As for the origins of the disparities, most veterans of university finance agree that they date back at least to the 1970s, when regional panels of educational experts, not formulas, decided how much colleges would receive. Because each university had to make its own case for the money, those with long histories and a certain financial savoir-faire tended to do particularly well. In fact, the panels were sometimes composed of their peers. Congress tried to correct the imbalance in 1980, voting to divide the aid according to a "fair share" formula. But that applied only to whatever new money flowed into these programs, guaranteeing that no college would receive less than it was already getting. The compromise averted a political melee over redistribution, but because spending in these programs has grown relatively slowly in the last 20 years, it did little to eliminate the disparities. Today, about 60 percent of the money is still spent honoring old pledges.

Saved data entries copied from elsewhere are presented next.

theorem trackFirstWindowTimeout_runs (g : Fin 4) (h1 : s.unitOn (0x19 + g) = true) (h2 : s.flag (Reg.CG_MPT g) 0 = true)
    (h3 : s.flag (Reg.CG_MPT g) 1 = false) (h4 : (s.group g).winStart = none) :
    exec (.trackFirstWindowTimeout g) s =
      .next ((s.advanceTo ((s.group g).enAt + 40000000)).winBegin g ((s.group g).enAt + 40000000)) := by
  have hb : ∀ i, bitOf (s.reg (Reg.CG_MPT g)) i = s.flag (Reg.CG_MPT g) i := fun _ => rfl
  rw [exec_trackFirstWindowTimeout, execTrackFirstWindowTimeout]
  dsimp only
  rw [hb, hb, h1, h2, h3, h4]
  rfl

/-! Calibration (R90 to R94). -/

theorem calStepStart_runs (g : Fin 4) {j : Nat} (h1 : s.unitOn (0x19 + g) = true) (h2 : s.flag (Reg.CG_CALCTL g) 0 = true)
    (h3 : s.flag (Reg.CG_CALCTL g) 1 = false) (h4 : s.arbHeld 2 g = true) (h5 : s.arbHeld 3 g = false)
    (h6 : s.arb.queue.any (fun t => t.act == 3 && t.res == g.val) = false) (h7 : (s.group g).calStart = none)
    (h8 : (s.group g).calStop = false)
    (h9 : nextUnmasked (s.fld (Reg.CG_CALCTL g) 31 16) (s.group g).nextSlice = some j) :
    exec (.calStepStart g) s = .next (((s.setGroup g { s.group g with calStart := some s.now, nextSlice := j + 1 }).setFld
      (Reg.CG_CALSTAT g) 5 4 (if s.sliceEn (16 * g + j) then 1 else 2)).setFld (Reg.CG_CALSTAT g) 3 0 j) := by
  rw [exec_calStepStart, execCalStepStart]
  dsimp only
  rw [if_neg (by rw [h1, h2, h3, h4, h5, h6, h7, h8]; simp), h9]
  simp only [Option.isNone_some, Bool.false_eq_true, if_false, h9]
  rfl

theorem calSubstitution_runs (g : Fin 4) (fitOfs : Int) (fitGain : BitVec 24) {st : Nat}
    (h1 : (s.group g).calStart = some st) (h2 : s.fld (Reg.CG_CALSTAT g) 5 4 = 1) (h3 : s.sliceEn (s.stepSlice g) = true)
    (h4 : s.stepSlice g < 64) :
    ∃ t, exec (.calSubstitution g fitOfs fitGain) s = .next t ∧ t.flag (Reg.CS_STAT (s.stepSlice g)) 3 = true ∧
      (t.group g).subst = some (s.stepSlice g % 16, st + 400000) := by
  have ha : ∀ e a, (s.advanceTo e).reg a = s.reg a := by intro e a; unfold State.advanceTo; split <;> rfl
  have hs : ∀ e, (s.advanceTo e).stepSlice g = s.stepSlice g := by intro e; rw [State.stepSlice, State.fld, ha]; rfl
  have hn : Reg.CS_CTRL (s.stepSlice g) ≠ Reg.CG_CALSTAT g := by
    simp only [Reg.CS_CTRL, Reg.CG_CALSTAT]; omega
  rw [exec_calSubstitution, execCalSubstitution]
  dsimp only
  rw [h1]
  dsimp only
  rw [if_neg (by rw [h2]; decide), hs]
  have he : ((s.advanceTo (st + 400000)).setFld (Reg.CG_CALSTAT g) 5 4 2).sliceEn (s.stepSlice g) = true := by
    rw [State.sliceEn, State.flag_setFld_ne _ _ _ _ _ hn, State.flag, ha]; exact h3
  rw [if_pos he]
  exact ⟨_, rfl, State.flag_setFlag_same _ _ _ (by omega), congrArg Group.subst (State.group_setGroup_same _ _ _)⟩

theorem calPinRelease_runs (g : Fin 4) {st : Nat} (h1 : (s.group g).calStart = some st)
    (h2 : s.fld (Reg.CG_CALSTAT g) 5 4 = 2) :
    exec (.calPinRelease g) s =
      .next ((s.advanceTo (st + 400064)).setGroup g { (s.advanceTo (st + 400064)).group g with pinsOff := true }) := by
  rw [exec_calPinRelease, execCalPinRelease]
  dsimp only
  rw [h1]
  dsimp only
  rw [if_neg (by rw [h2]; decide)]

theorem calReshadow_runs (g : Fin 4) {st : Nat} (h1 : (s.group g).calStart = some st)
    (h2 : s.fld (Reg.CG_CALSTAT g) 5 4 = 2) :
    exec (.calReshadow g) s = .next (((s.advanceTo (st + 3600000)).setGroup g
      { (s.advanceTo (st + 3600000)).group g with pinsOff := false }).setFld (Reg.CG_CALSTAT g) 5 4 3) := by
  rw [exec_calReshadow, execCalReshadow]
  dsimp only
  rw [h1]
  dsimp only
  rw [if_neg (by rw [h2]; decide)]

theorem calHandback_runs (g : Fin 4) (ofs : Int) (gain : BitVec 24) {st : Nat} (h1 : (s.group g).calStart = some st)
    (h2 : 2 ≤ s.fld (Reg.CG_CALSTAT g) 5 4) :
    ∃ t, exec (.calHandback g ofs gain) s = .next t ∧ (t.group g).calStart = none ∧ (t.group g).subst = none ∧
      (t.group g).spareHeld = some (st + 4000000) ∧ t.fld (Reg.CG_CALSTAT g) 5 4 = 0 := by
  have hf : ∀ (t : State) (a hi lo v : Nat), (t.setFld a hi lo v).group g = t.group g := fun _ _ _ _ _ => rfl
  have hb : ∀ (t : State) (a i : Nat) (b : Bool), (t.setFlag a i b).group g = t.group g := fun _ _ _ _ => rfl
  rw [exec_calHandback, execCalHandback]
  dsimp only
  rw [h1]
  dsimp only
  rw [if_neg (by omega)]
  refine ⟨_, rfl, ?_, ?_, ?_, ?_⟩
  · rw [hf, hb, State.group_setGroup_same]
  · rw [hf, hb, State.group_setGroup_same]
  · rw [hf, hb, State.group_setGroup_same]
  · exact State.fld_setFld_same _ _ _ (by omega) (by omega)

theorem calSpareRelease_runs (g : Fin 4) {e : Nat} (h1 : (s.group g).spareHeld = some e) :
    exec (.calSpareRelease g) s = .next (((s.advanceTo (e + 64)).setGroup g
      { (s.advanceTo (e + 64)).group g with spareHeld := none }).calMaybeRelease g) := by
  rw [exec_calSpareRelease, execCalSpareRelease, h1]

theorem calRun_runs (g : Fin 4) (v : BitVec 32) {k : Nat} {u : State} (h1 : s.unitOn (0x19 + g) = true)
    (h2 : s.flag (Reg.CG_CALCTL g) 0 = false) (h3 : s.flag (Reg.CG_CALCTL g) 1 = false) (h4 : bitOf v 1 = false)
    (h5 : s.fld (Reg.CG_CALSTAT g) 12 8 = 0x1F) (h6 : (s.group g).calTicket = none)
    (h7 : (s.store (Reg.CG_CALCTL g) (Reg.CG_CFGCHK g) false (withField v 0 0 1)).arbRequest 2 g = (.accepted k, u)) :
    exec (.calRun g v) s = .next (((u.setGroup g { u.group g with calTicket := some k, calStop := false }).setFld
      (Reg.CG_CALSTAT g) 7 6 1).cfgOk (Reg.CG_CFGCHK g)) := by
  have e1 : Reg.CG_CALSTAT g ≠ Reg.CG_CALCTL g := by simp only [Reg.CG_CALSTAT, Reg.CG_CALCTL]; omega
  have e2 : Reg.CG_CALSTAT g ≠ Reg.CG_CFGCHK g := by simp only [Reg.CG_CALSTAT, Reg.CG_CFGCHK]; omega
  obtain ⟨r, hr⟩ := s.store_eq (Reg.CG_CALCTL g) (Reg.CG_CFGCHK g) false (withField v 0 0 1)
  rw [exec_calRun, execCalRun, if_pos h1, State.calctlWrite]
  dsimp only
  rw [h2, h3, bitOf_withField_one v (by omega), bitOf_withField_ne v 1 (by omega) (by omega) (by omega), h4,
    s.fld_store_ne false (withField v 0 0 1) 0 12 8 e1 e2, h5,
    show ((s.store (Reg.CG_CALCTL g) (Reg.CG_CFGCHK g) false (withField v 0 0 1)).group g).calTicket = none by rw [hr]; exact h6,
    h7]
  rfl

theorem calStop_runs (g : Fin 4) (v : BitVec 32) (h1 : s.unitOn (0x19 + g) = true)
    (h2 : s.flag (Reg.CG_CALCTL g) 0 = true) (h3 : s.flag (Reg.CG_CALCTL g) 1 = bitOf v 1)
    (h4 : (((s.store (Reg.CG_CALCTL g) (Reg.CG_CFGCHK g) false (withField v 0 0 0)).calHold g).calMaybeRelease g).flag
      (Reg.CG_CALCTL g) 0 = false) :
    exec (.calStop g v) s = .next
      (((s.store (Reg.CG_CALCTL g) (Reg.CG_CFGCHK g) false (withField v 0 0 0)).calHold g).calMaybeRelease g) := by
  rw [exec_calStop, execCalStop, if_pos h1, State.calctlWrite]
  dsimp only
  rw [h2, h3, bitOf_withField_zero v (by omega), bitOf_withField_ne v 0 (by omega) (by omega) (by omega)]
  cases bitOf v 1 <;> simp [h4]

theorem calPause_runs (g : Fin 4) (v : BitVec 32) (h1 : s.unitOn (0x19 + g) = true)
    (h2 : s.flag (Reg.CG_CALCTL g) 0 = bitOf v 0) (h3 : s.flag (Reg.CG_CALCTL g) 1 = false) :
    exec (.calPause g v) s =
      .next ((s.store (Reg.CG_CALCTL g) (Reg.CG_CFGCHK g) false (withField v 1 1 1)).calHold g) := by
  rw [exec_calPause, execCalPause, if_pos h1, State.calctlWrite]
  dsimp only
  rw [h2, h3, bitOf_withField_one v (by omega), bitOf_withField_ne v 1 (by omega) (by omega) (by omega)]
  cases bitOf v 0 <;> rfl

theorem calResume_runs (g : Fin 4) (v : BitVec 32) (h1 : s.unitOn (0x19 + g) = true)
    (h2 : s.flag (Reg.CG_CALCTL g) 0 = true) (h3 : s.flag (Reg.CG_CALCTL g) 1 = true) (h4 : bitOf v 0 = true)
    (h5 : (s.store (Reg.CG_CALCTL g) (Reg.CG_CFGCHK g) false (withField v 1 1 0)).flag (Reg.CG_CALCTL g) 0 = true) :
    exec (.calResume g v) s =
      .next ((s.store (Reg.CG_CALCTL g) (Reg.CG_CFGCHK g) false (withField v 1 1 0)).setGroup g
        { (s.store (Reg.CG_CALCTL g) (Reg.CG_CFGCHK g) false (withField v 1 1 0)).group g with calStop := false }) := by
  rw [exec_calResume, execCalResume, if_pos h1, State.calctlWrite]
  dsimp only
  rw [h2, h3, bitOf_withField_zero v (by omega), bitOf_withField_ne v 0 (by omega) (by omega) (by omega), h4]
  simp [h5]

/-! Diagnostic DAC and sequencers (R85, R95). -/

theorem testdacRequest_runs (g : Fin 4) (v : BitVec 32) {k : Nat} {u : State} (h1 : s.unitOn (0x19 + g) = true)
    (h2 : s.flag (Reg.CG_DIAG g) 0 = false) (h3 : (s.group g).diagTicket = none)
    (h4 : (s.store (Reg.CG_DIAG g) (Reg.CG_CFGCHK g) false (withField (withField v 0 0 1) 0 0 0)).diagFails g = [])
    (h5 : (s.store (Reg.CG_DIAG g) (Reg.CG_CFGCHK g) false (withField (withField v 0 0 1) 0 0 0)).arbRequest 3 g =
      (.accepted k, u)) :
    exec (.testdacRequest g v) s = .next ((((u.setGroup g { u.group g with diagTicket := some k }).setFld
      (Reg.CG_CALSTAT g) 15 14 1).setFlag (Reg.CG_DIAG g) 0 true).cfgOk (Reg.CG_CFGCHK g)) := by
  obtain ⟨r, hr⟩ := s.store_eq (Reg.CG_DIAG g) (Reg.CG_CFGCHK g) false (withField (withField v 0 0 1) 0 0 0)
  rw [exec_testdacRequest, execTestdacRequest, if_pos h1, State.diagWrite]
  dsimp only
  rw [h2, bitOf_withField_one v (by omega), h4, pickFail,
    show ((s.store (Reg.CG_DIAG g) (Reg.CG_CFGCHK g) false (withField (withField v 0 0 1) 0 0 0)).group g).diagTicket = none by
      rw [hr]; exact h3, h5]
  rfl

theorem testdacRelease_runs (g : Fin 4) (v : BitVec 32) {k : Nat} (h1 : s.unitOn (0x19 + g) = true)
    (h2 : s.flag (Reg.CG_DIAG g) 0 = true) (h3 : (s.group g).diagTicket = some k) :
    ∃ t, exec (.testdacRelease g v) s = .next t ∧ (t.group g).diagTicket = none ∧ t.fld (Reg.CG_CALSTAT g) 15 14 = 0 := by
  obtain ⟨r, hr⟩ := s.store_eq (Reg.CG_DIAG g) (Reg.CG_CFGCHK g) true (withField v 0 0 0)
  rw [exec_testdacRelease, execTestdacRelease, if_pos h1, State.diagWrite]
  dsimp only
  rw [h2, bitOf_withField_zero v (by omega),
    show ((s.store (Reg.CG_DIAG g) (Reg.CG_CFGCHK g) true (withField v 0 0 0)).group g).diagTicket = some k by
      rw [hr]; exact h3]
  refine ⟨_, rfl, ?_, State.fld_setFld_same _ _ _ (by omega) (by omega)⟩
  exact congrArg Group.diagTicket (State.group_setGroup_same _ _ _)

theorem sequencerEnable_runs (n : Fin 16) (v : BitVec 32) (h1 : s.unitOn domSo = true) (h2 : s.flag (Reg.SQ_CTRL n) 0 = false)
    (h3 : (s.store (Reg.SQ_CTRL n) (Reg.SQ_CFGCHK n) false (withField (withField v 0 0 1) 0 0 0)).seqFails n = []) :
    ∃ t, exec (.sequencerEnable n v) s = .next t ∧ t.flag (Reg.SQ_CTRL n) 0 = true ∧ t.reg (Reg.SQ_CFGCHK n) = 0 ∧
      t.conv.entFail = nsetDel s.conv.entFail (32 * n) (32 * n + 32) := by
  obtain ⟨r, hr⟩ := s.store_eq (Reg.SQ_CTRL n) (Reg.SQ_CFGCHK n) false (withField (withField v 0 0 1) 0 0 0)
  have e1 : Reg.SQ_CTRL n ≠ Reg.SQ_CFGCHK n := by simp only [Reg.SQ_CTRL, Reg.SQ_CFGCHK]; omega
  rw [exec_sequencerEnable, execSequencerEnable, State.whenOn_on _ _ _ _ h1, State.sqCtrlWrite,
    State.unitWrite_enable _ _ _ _ _ _ _ _ _ _ h2 (bitOf_withField_one v (by omega)) h3]
  refine ⟨_, rfl, ?_, ?_, ?_⟩
  · exact (State.flag_setReg_ne _ _ _ e1).trans (State.flag_setFlag_same _ _ _ (by omega))
  · exact State.reg_setReg_same _ _ _
  · rw [hr]; rfl

theorem sqEntryWrite_runs (n : Fin 16) (k : Fin 32) (v : BitVec 32) (h1 : s.unitOn domSo = true)
    (h2 : s.flag (Reg.SQ_CTRL n) 0 = false) :
    ∃ t, exec (.sqEntryWrite n k v) s = .next t ∧
      t.reg (Reg.SQ_ENT n k) = (s.store (Reg.SQ_ENT n k) (Reg.SQ_CFGCHK n) false v).reg (Reg.SQ_ENT n k) ∧
      t.conv.entFail = nsetDel s.conv.entFail (32 * n + k) (32 * n + k + 1) := by
  obtain ⟨r, hr⟩ := s.store_eq (Reg.SQ_ENT n k) (Reg.SQ_CFGCHK n) false v
  have e1 : Reg.SQ_CTRL n ≠ Reg.SQ_ENT n k := by simp only [Reg.SQ_CTRL, Reg.SQ_ENT]; omega
  have e2 : Reg.SQ_CTRL n ≠ Reg.SQ_CFGCHK n := by simp only [Reg.SQ_CTRL, Reg.SQ_CFGCHK]; omega
  have h3 : (s.store (Reg.SQ_ENT n k) (Reg.SQ_CFGCHK n) false v).flag (Reg.SQ_CTRL n) 0 = false := by
    rw [s.flag_store_ne false v 0 0 e1 e2]; exact h2
  rw [exec_sqEntryWrite, execSqEntryWrite, if_pos h1, State.sqEntWrite]
  dsimp only
  rw [show ∀ (u : State) (c : Conv), State.flag { u with conv := c } (Reg.SQ_CTRL n) 0 = u.flag (Reg.SQ_CTRL n) 0 from
    fun _ _ => rfl, h3]
  refine ⟨_, rfl, rfl, ?_⟩
  rw [hr]; rfl

end Sys2Proof.Machine
end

Finally, something I learned personally this week, apart from what a potato ricer is. I was coming out of a mall, and a team of guys was assembling a 35-foot tall Christmas tree. It wasn't an artificial tree. It was real -- but augmented. It seems they start with a real tree and a mess of extra branches. Then, they trim back all the asymmetrical branches and fill out the tree to perfect form by drilling holes and inserting the branches taken from other trees. Evergreen branches, of course, will hold their color and seem to be alive for several months after they've been cut.
"How long has then been going on?" I asked one of the guys who was working. "Years," he said. "We do trees for big malls, and for Disneyland, and for any other place that has the money." It costs about a thousand bucks a foot for a fully decorated tree.